**Instructions for the task:** Set down, word for word, the stretch of lines from the one containing "been written. -/" to the end of the records below.

Dataset records:
/-- All a block operation can do, for a mode a rule produces: it follows `blockFn`. -/
theorem blockOp_eq {c : Collaborators} {m : Mode} {d a : Nat} {s : State} (hmode : cfgMode s.cfg = some m)
    (hm : s.mem.wf) (hda : disjoint d a Config.B = true ∨ d = a) :
    blockOp c d a s =
      .next
        (s.withHid (blockFn c m (cfgDir s.cfg) s.hid (s.mem.readBlock a)).1
          (s.mem.writeBlock d (blockFn c m (cfgDir s.cfg) s.hid (s.mem.readBlock a)).2)) := by
  unfold blockOp
  rw [hmode]
  cases m with
  | ecb => cases hd : cfgDir s.cfg <;> rfl
  | cbc =>
    cases hd : cfgDir s.cfg
    · exact cbcEnc_eq c d a s
    · exact cbcDec_eq hm hda
  | ext k =>
    cases hd : cfgDir s.cfg <;>
      simp only [extBlock_eq, blockFn, State.withHid, State.hid, Memory.toList_readBlock, State.extValue]

/-! ### The blocks of a CRYPT -/

theorem blocksAt_succ (m : Memory) (a n : Nat) :
    blocksAt m a (n + 1) = blocksAt m a n ++ [m.readBlock (a + n * Config.B)] := by
  induction n generalizing a with
  | zero => simp [blocksAt]
  | succ n ih =>
    rw [blocksAt, ih, blocksAt, List.cons_append]
    congr 4
    rw [Nat.succ_mul]
    omega

@[simp] theorem length_blocksAt (m : Memory) (a n : Nat) : (blocksAt m a n).length = n := by
  induction n generalizing a with
  | zero => rfl
  | succ n ih => simp [blocksAt, ih]

theorem getElem_blocksAt (m : Memory) (a n i : Nat) (h : i < (blocksAt m a n).length) :
    (blocksAt m a n)[i] = m.readBlock (a + i * Config.B) := by
  induction n generalizing a i with
  | zero => simp at h
  | succ n ih =>
    cases i with
    | zero => simp [blocksAt]
    | succ i =>
      simp only [blocksAt, List.getElem_cons_succ]
      rw [ih, Nat.succ_mul]
      congr 1
      omega

theorem blocksAt_congr {m m' : Memory} {a a' n : Nat}
    (h : ∀ j < n * Config.B, Memory.read m (a + j) = Memory.read m' (a' + j)) : blocksAt m a n = blocksAt m' a' n := by
  induction n generalizing a a' with
  | zero => rfl
  | succ n ih =>
    rw [Nat.succ_mul] at h
    rw [blocksAt, blocksAt, Memory.readBlock_congr fun j hj => h j (by omega),
      ih (a := a + Config.B) (a' := a' + Config.B) fun j hj => by
        rw [Nat.add_assoc, Nat.add_assoc]; exact h (Config.B + j) (by omega)]

theorem blocksAt_add (m : Memory) (a n k : Nat) :
    blocksAt m a (n + k) = blocksAt m a n ++ blocksAt m (a + n * Config.B) k := by
  induction n generalizing a with
  | zero => simp [blocksAt]
  | succ n ih =>
    rw [Nat.add_right_comm, blocksAt, ih, blocksAt, List.cons_append, Nat.succ_mul]
    congr 3
    omega

@[simp] theorem bytesOfBlocks_nil : bytesOfBlocks [] = [] := rfl

theorem bytesOfBlocks_append (xs ys : List Block) : bytesOfBlocks (xs ++ ys) = bytesOfBlocks xs ++ bytesOfBlocks ys := by
  induction xs with
  | nil => rfl
  | cons x xs ih => simp [bytesOfBlocks, ih]

theorem length_bytesOfBlocks (xs : List Block) : (bytesOfBlocks xs).length = xs.length * Config.B := by
  induction xs with
  | nil => rfl
  | cons x xs ih =>
    rw [bytesOfBlocks, List.length_append, ih, length_toList_block, List.length_cons, Nat.succ_mul, Nat.add_comm]

theorem bytesOfBlocks_blocksAt (m : Memory) (a n : Nat) :
    bytesOfBlocks (blocksAt m a n) = m.readBytes a (n * Config.B) := by
  induction n generalizing a with
  | zero => rfl
  | succ n ih =>
    rw [blocksAt, bytesOfBlocks, Memory.toList_readBlock, ih, Nat.succ_mul, Nat.add_comm (n * Config.B),
      Memory.readBytes_add]

theorem Memory.writeBytes_bytesOfBlocks_concat (m : Memory) (a : Nat) (ys : List Block) (y : Block) :
    m.writeBytes a (bytesOfBlocks (ys ++ [y])) =
      (m.writeBytes a (bytesOfBlocks ys)).writeBlock (a + ys.length * Config.B) y := by
  rw [bytesOfBlocks_append, Memory.writeBytes_append, length_bytesOfBlocks]
  simp [bytesOfBlocks, Memory.writeBlock]

/-- Blocks read back as they were written. -/
theorem blocksAt_writeBytes {m : Memory} (h : m.wf) (a : Nat) (ys : List Block) :
    blocksAt (m.writeBytes a (bytesOfBlocks ys)) a ys.length = ys := by
  induction ys using List.reverseRecOn with
  | nil => rfl
  | append_singleton ys y ih =>
    rw [List.length_append, List.length_singleton, blocksAt_succ, Memory.writeBytes_bytesOfBlocks_concat,
      Memory.readBlock_writeBlock (Memory.wf_writeBytes h _ _)]
    congr 1
    rw [blocksAt_congr (m' := m.writeBytes a (bytesOfBlocks ys)) (a' := a), ih]
    intro j hj
    exact Memory.read_writeBlock_of_outside (Memory.wf_writeBytes h _ _) _ (by omega)

/-- The ranges of the first blocks of a CRYPT lie to each other as R41 allows. -/
theorem block_ranges {d a n k : Nat} (h : disjoint d a n = true ∨ d = a) (hk : (k + 1) * Config.B ≤ n) :
    disjoint (d + k * Config.B) (a + k * Config.B) Config.B = true ∨ d + k * Config.B = a + k * Config.B := by
  rw [Nat.succ_mul] at hk
  obtain h | h := h
  · left
    simp only [disjoint, decide_eq_true_eq] at h ⊢
    have : Config.B ≠ 0 := by decide
    omega
  · right; omega

/-- Source block `k` is still as it was when the blocks before it have been written. -/
theorem readBlock_src_unchanged {m : Memory} (hm : m.wf) {d a n k : Nat} (h : disjoint d a n = true ∨ d = a)
    (hk : (k + 1) * Config.B ≤ n) {ys : List Block} (hy : ys.length = k) :
    (m.writeBytes d (bytesOfBlocks ys)).readBlock (a + k * Config.B) = m.readBlock (a + k * Config.B) := by
  refine Memory.readBlock_congr fun j hj => Memory.read_writeBytes_of_outside hm ?_
  rw [length_bytesOfBlocks, hy]
  rw [Nat.succ_mul] at hk
  obtain h | h := h
  · simp only [disjoint, decide_eq_true_eq] at h
    have : Config.B ≠ 0 := by decide
    omega
  · omega

/-- The first `n` blocks of a CRYPT follow `streamFn`: the output blocks go to the destination, the hidden registers advance, nothing
else changes (40_commands.md R70, with the ranges of 20_memory.md R41). -/
theorem cryptBlocks_eq {c : Collaborators} {m : Mode} {s : State} (hmode : cfgMode s.cfg = some m) (hm : s.mem.wf)
    {n len : Nat} (hr : disjoint (dstAddr s) (srcAddr s) len = true ∨ dstAddr s = srcAddr s)
    (hn : n * Config.B ≤ len) :
    cryptBlocks c n s =
      .next
        (s.withHid (streamFn c m (cfgDir s.cfg) s.hid (blocksAt s.mem (srcAddr s) n)).1
          (s.mem.writeBytes (dstAddr s)
            (bytesOfBlocks (streamFn c m (cfgDir s.cfg) s.hid (blocksAt s.mem (srcAddr s) n)).2))) := by
  induction n with
  | zero => rfl
  | succ n ih =>
    have hn' : n * Config.B ≤ len := by rw [Nat.succ_mul] at hn; omega
    rw [cryptBlocks, ih hn', andThen_next, dstBlockAddr_withHid, srcBlockAddr_withHid,
      blockOp_eq (m := m) (by exact hmode) (by exact Memory.wf_writeBytes hm _ _) (block_ranges hr hn)]
    simp only [State.withHid_mem, State.withHid_hid, State.withHid_cfg, State.withHid_withHid]
    rw [readBlock_src_unchanged hm hr hn (by simp), blocksAt_succ, streamFn_append]
    simp only [streamFn, Memory.writeBytes_bytesOfBlocks_concat, length_streamFn, length_blocksAt]

end Sys2Proof.Machine
end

**Completed task:**
/-- Source block `k` is still as it was when the blocks before it have been written. -/
theorem readBlock_src_unchanged {m : Memory} (hm : m.wf) {d a n k : Nat} (h : disjoint d a n = true ∨ d = a)
    (hk : (k + 1) * Config.B ≤ n) {ys : List Block} (hy : ys.length = k) :
    (m.writeBytes d (bytesOfBlocks ys)).readBlock (a + k * Config.B) = m.readBlock (a + k * Config.B) := by
  refine Memory.readBlock_congr fun j hj => Memory.read_writeBytes_of_outside hm ?_
  rw [length_bytesOfBlocks, hy]
  rw [Nat.succ_mul] at hk
  obtain h | h := h
  · simp only [disjoint, decide_eq_true_eq] at h
    have : Config.B ≠ 0 := by decide
    omega
  · omega

/-- The first `n` blocks of a CRYPT follow `streamFn`: the output blocks go to the destination, the hidden registers advance, nothing
else changes (40_commands.md R70, with the ranges of 20_memory.md R41). -/
theorem cryptBlocks_eq {c : Collaborators} {m : Mode} {s : State} (hmode : cfgMode s.cfg = some m) (hm : s.mem.wf)
    {n len : Nat} (hr : disjoint (dstAddr s) (srcAddr s) len = true ∨ dstAddr s = srcAddr s)
    (hn : n * Config.B ≤ len) :
    cryptBlocks c n s =
      .next
        (s.withHid (streamFn c m (cfgDir s.cfg) s.hid (blocksAt s.mem (srcAddr s) n)).1
          (s.mem.writeBytes (dstAddr s)
            (bytesOfBlocks (streamFn c m (cfgDir s.cfg) s.hid (blocksAt s.mem (srcAddr s) n)).2))) := by
  induction n with
  | zero => rfl
  | succ n ih =>
    have hn' : n * Config.B ≤ len := by rw [Nat.succ_mul] at hn; omega
    rw [cryptBlocks, ih hn', andThen_next, dstBlockAddr_withHid, srcBlockAddr_withHid,
      blockOp_eq (m := m) (by exact hmode) (by exact Memory.wf_writeBytes hm _ _) (block_ranges hr hn)]
    simp only [State.withHid_mem, State.withHid_hid, State.withHid_cfg, State.withHid_withHid]
    rw [readBlock_src_unchanged hm hr hn (by simp), blocksAt_succ, streamFn_append]
    simp only [streamFn, Memory.writeBytes_bytesOfBlocks_concat, length_streamFn, length_blocksAt]

end Sys2Proof.Machine
end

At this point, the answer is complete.